Article by Michael J. De La Merced, New York Times on October 02, 2013
Seventeen years ago, SAP created a venture arm with the aim of gaining a toehold in promising new start-ups. Now that business is aiming to continue branching out from its parent company.
SAP Ventures plans to announce on Wednesday that it has raised $650 million for its second direct investment fund, SAP Ventures Fund II. That will supplement a $405 million fund of funds that is aimed at investing in other venture capital firms around the world.
The firm also plans to announce that it is forming a 10-person business development team intended to help portfolio companies grow.
To Nino Marakovic, SAP Ventures’ chief executive, both will help burnish the firm’s credentials as “the best fund you’ve never heard of.” But at the same time, it will maintain close ties to the enterprise software giant it spun out from in 2010. Its money comes from both its own executives and from SAP, and its headquarters are in SAP’s campus in Palo Alto, Calif.
That is not necessarily a problem, with the firm making no secret of its close ties to its parent, Mr.
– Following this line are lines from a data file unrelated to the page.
@[simp] theorem boot5_kept (excl : List (Nat × Word)) (s : State) : (boot5 excl s).kept = s.kept := by
  unfold boot5
  repeat' first
    | (simp [State.kept_ite]; done)
    | (refine (foldl_kept _ (fun _ _ => ?_) _ _).trans ?_)
    | split

@[simp] theorem bootLayFail_kept (code : Nat) (chk : Nat) (s : State) : (bootLayFail code chk s).kept = s.kept := by simp [bootLayFail, State.kept_ite]

@[simp] theorem boot6_kept (s : State) : (boot6 s).kept = s.kept := by
  unfold boot6
  split
  · rfl
  · split
    · rfl
    · split
      · exact bootLayFail_kept _ _ _
      · dsimp only
        split
        · exact (bootLayFail_kept _ _ _).trans (lovStore_kept _ _ _)
        · exact (activate_kept _ _ _ _).trans (lovStore_kept _ _ _)

@[simp] theorem reportIrq_kept (s : State) : (reportIrq s).kept = s.kept := by
  unfold reportIrq
  repeat' first
    | (simp [State.kept_ite]; done)
    | (refine (foldl_kept _ (fun _ _ => ?_) _ _).trans ?_)
    | split
    | intro _
    | simp [State.kept_ite]

@[simp] theorem boot7_kept (s : State) : (boot7 s).kept = s.kept := by simp [boot7, State.kept_ite]

@[simp] theorem boot_kept (excl : List (Nat × Word)) (s : State) : (boot excl s).kept = s.kept := by simp [boot, State.kept_ite]

@[simp] theorem stopIslands_kept (s : State) : (stopIslands s).kept = s.kept := by simp [stopIslands, State.kept_ite]

@[simp] theorem railFault_kept (r : Nat) (mv : Nat) (s : State) : (railFault r mv s).kept = s.kept := by simp [railFault, State.kept_ite]

@[simp] theorem refFault_kept (khz : Nat) (s : State) : (refFault khz s).kept = s.kept := by simp [refFault, State.kept_ite]

@[simp] theorem sensorRead_kept (i : Nat) (raw : Option Int) (s : State) : (sensorRead i raw s).kept = s.kept := by
  unfold sensorRead
  repeat' first
    | (simp [State.kept_ite]; done)
    | (refine (foldl_kept _ (fun _ _ => ?_) _ _).trans ?_)
    | split
    | intro _
    | simp [State.kept_ite]

@[simp] theorem stackHeat_kept (s : State) (n : Nat) : (stackHeat s n).kept = s.kept := by simp [stackHeat, State.kept_ite]

@[simp] theorem respond_kept (s : State) : (respond s).kept = s.kept := by simp [respond, State.kept_ite]

@[simp] theorem trip_kept (s : State) : (trip s).kept = s.kept := by
  unfold trip
  repeat' first
    | (simp [State.kept_ite]; done)
    | (refine (foldl_kept _ (fun _ _ => ?_) _ _).trans ?_)
    | split
    | intro _
    | simp [State.kept_ite]

@[simp] theorem sensors_kept (raw : List (Option Int)) (s : State) : (sensors raw s).kept = s.kept := by
  unfold sensors
  split
  · rfl
  · refine (trip_kept _).trans ((respond_kept _).trans ?_)
    exact (foldl_kept _ (fun t n => stackHeat_kept t n) _ _).trans (foldl_kept _ (fun t i => sensorRead_kept i _ t) _ _)

@[simp] theorem powerRead_kept (k : Nat) (mw : Nat) (s : State) : (powerRead k mw s).kept = s.kept := by simp [powerRead, State.kept_ite]

@[simp] theorem power_kept (rails avg10ms avg1ms avg100us : List Nat) (s : State) : (power rails avg10ms avg1ms avg100us s).kept = s.kept := by simp [power, State.kept_ite]

@[simp] theorem emergClear_kept (s : State) : (emergClear s).kept = s.kept := by simp [emergClear, State.kept_ite]

@[simp] theorem wantIdle_kept (s : State) : (wantIdle s).kept = s.kept := by simp [wantIdle, State.kept_ite]

@[simp] theorem jtagTake_kept (i : JtagInstr) (s : State) : (jtagTake i s).kept = s.kept := by
  unfold jtagTake
  repeat' first
    | (simp [State.kept_ite]; done)
    | (refine (foldl_kept _ (fun _ _ => ?_) _ _).trans ?_)
    | split
    | intro _
    | simp [State.kept_ite]

@[simp] theorem modMon_kept (f : Monitor → Monitor) (s : State) : (modMon f s).kept = s.kept := by simp [modMon, State.kept_ite]

@[simp] theorem monKeyWrite_kept (i : Nat) (w : Word) (s : State) : (monKeyWrite i w s).kept = s.kept := by simp [monKeyWrite, State.kept_ite]

@[simp] theorem monCtlWrite_kept (w : Nat) (s : State) : (monCtlWrite w s).kept = s.kept := by simp [monCtlWrite, State.kept_ite]

@[simp] theorem attCtlWrite_kept (w : Nat) (s : State) : (attCtlWrite w s).kept = s.kept := by simp [attCtlWrite, State.kept_ite]

@[simp] theorem shapeSet_kept (on : Bool) (s : State) : (shapeSet on s).kept = s.kept := by simp [shapeSet, State.kept_ite]

@[simp] theorem msixWrite_kept (v : Nat) (half : Nat) (w : Word) (s : State) : (msixWrite v half w s).kept = s.kept := by simp [msixWrite, State.kept_ite]

@[simp] theorem writeHif_kept (o : Nat) (w : Word) (s : State) : (writeHif o w s).kept = s.kept := by simp [writeHif, State.kept_ite]

@[simp] theorem writeDma_kept (o : Nat) (v : Nat) (s : State) : (writeDma o v s).kept = s.kept := by
  unfold writeDma
  repeat' first
    | (simp [State.kept_ite]; done)
    | (refine (foldl_kept _ (fun _ _ => ?_) _ _).trans ?_)
    | split

@[simp] theorem quotaWrite_kept (r : Nat) (v : Nat) (s : State) : (quotaWrite r v s).kept = s.kept := by simp [quotaWrite, State.kept_ite]

@[simp] theorem writePool_kept (o : Nat) (v : Nat) (s : State) : (writePool o v s).kept = s.kept := by simp [writePool, State.kept_ite]

@[simp] theorem writeSync_kept (o : Nat) (v : Nat) (s : State) : (writeSync o v s).kept = s.kept := by
  unfold writeSync
  repeat' first
    | (simp [State.kept_ite]; done)
    | (refine (foldl_kept _ (fun _ _ => ?_) _ _).trans ?_)
    | split

@[simp] theorem mirWrite_kept (i : Nat) (r : Nat) (w : Word) (s : State) : (mirWrite i r w s).kept = s.kept := by
  unfold mirWrite
  split <;> simp [State.kept_ite]

@[simp] theorem writeSwc_kept (o : Nat) (w : Word) (s : State) : (writeSwc o w s).kept = s.kept := by simp [writeSwc, State.kept_ite]

@[simp] theorem writeRte_kept (o : Nat) (v : Nat) (s : State) : (writeRte o v s).kept = s.kept := by simp [writeRte, State.kept_ite]

@[simp] theorem policerWrite_kept (k : Nat) (r : Nat) (v : Nat) (s : State) : (policerWrite k r v s).kept = s.kept := by
  unfold policerWrite
  split <;> simp [State.kept_ite]

@[simp] theorem writeShp_kept (o : Nat) (v : Nat) (s : State) : (writeShp o v s).kept = s.kept := by
  unfold writeShp
  repeat' first
    | (simp [State.kept_ite]; done)
    | (refine (foldl_kept _ (fun _ _ => ?_) _ _).trans ?_)
    | split

@[simp] theorem lnkWrite_kept (q : Nat) (o : Nat) (v : Nat) (s : State) : (lnkWrite q o v s).kept = s.kept := by simp [lnkWrite, State.kept_ite]

@[simp] theorem writeNwt_kept (o : Nat) (v : Nat) (s : State) : (writeNwt o v s).kept = s.kept := by simp [writeNwt, State.kept_ite]

@[simp] theorem writeSch_kept (o : Nat) (v : Nat) (s : State) : (writeSch o v s).kept = s.kept := by simp [writeSch, State.kept_ite]

@[simp] theorem writeLog_kept (o : Nat) (w : Word) (s : State) : (writeLog o w s).kept = s.kept := by simp [writeLog, State.kept_ite]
Marakovic said in an interview. But SAP Ventures has held discussions about bringing in other investors, and will probably follow through at some point.
At the same time, he insisted that SAP Ventures had broken from the company that gave it life. Its portfolio companies have included LinkedIn and the video advertising technology company Tremor Video. And its target industries include mobile and social networking as well as more enterprise-related sectors like so-called Big Data.
“Our alignment is with the entrepreneurial ecosystem, rather than pursuing what SAP’s strategy is,” he said.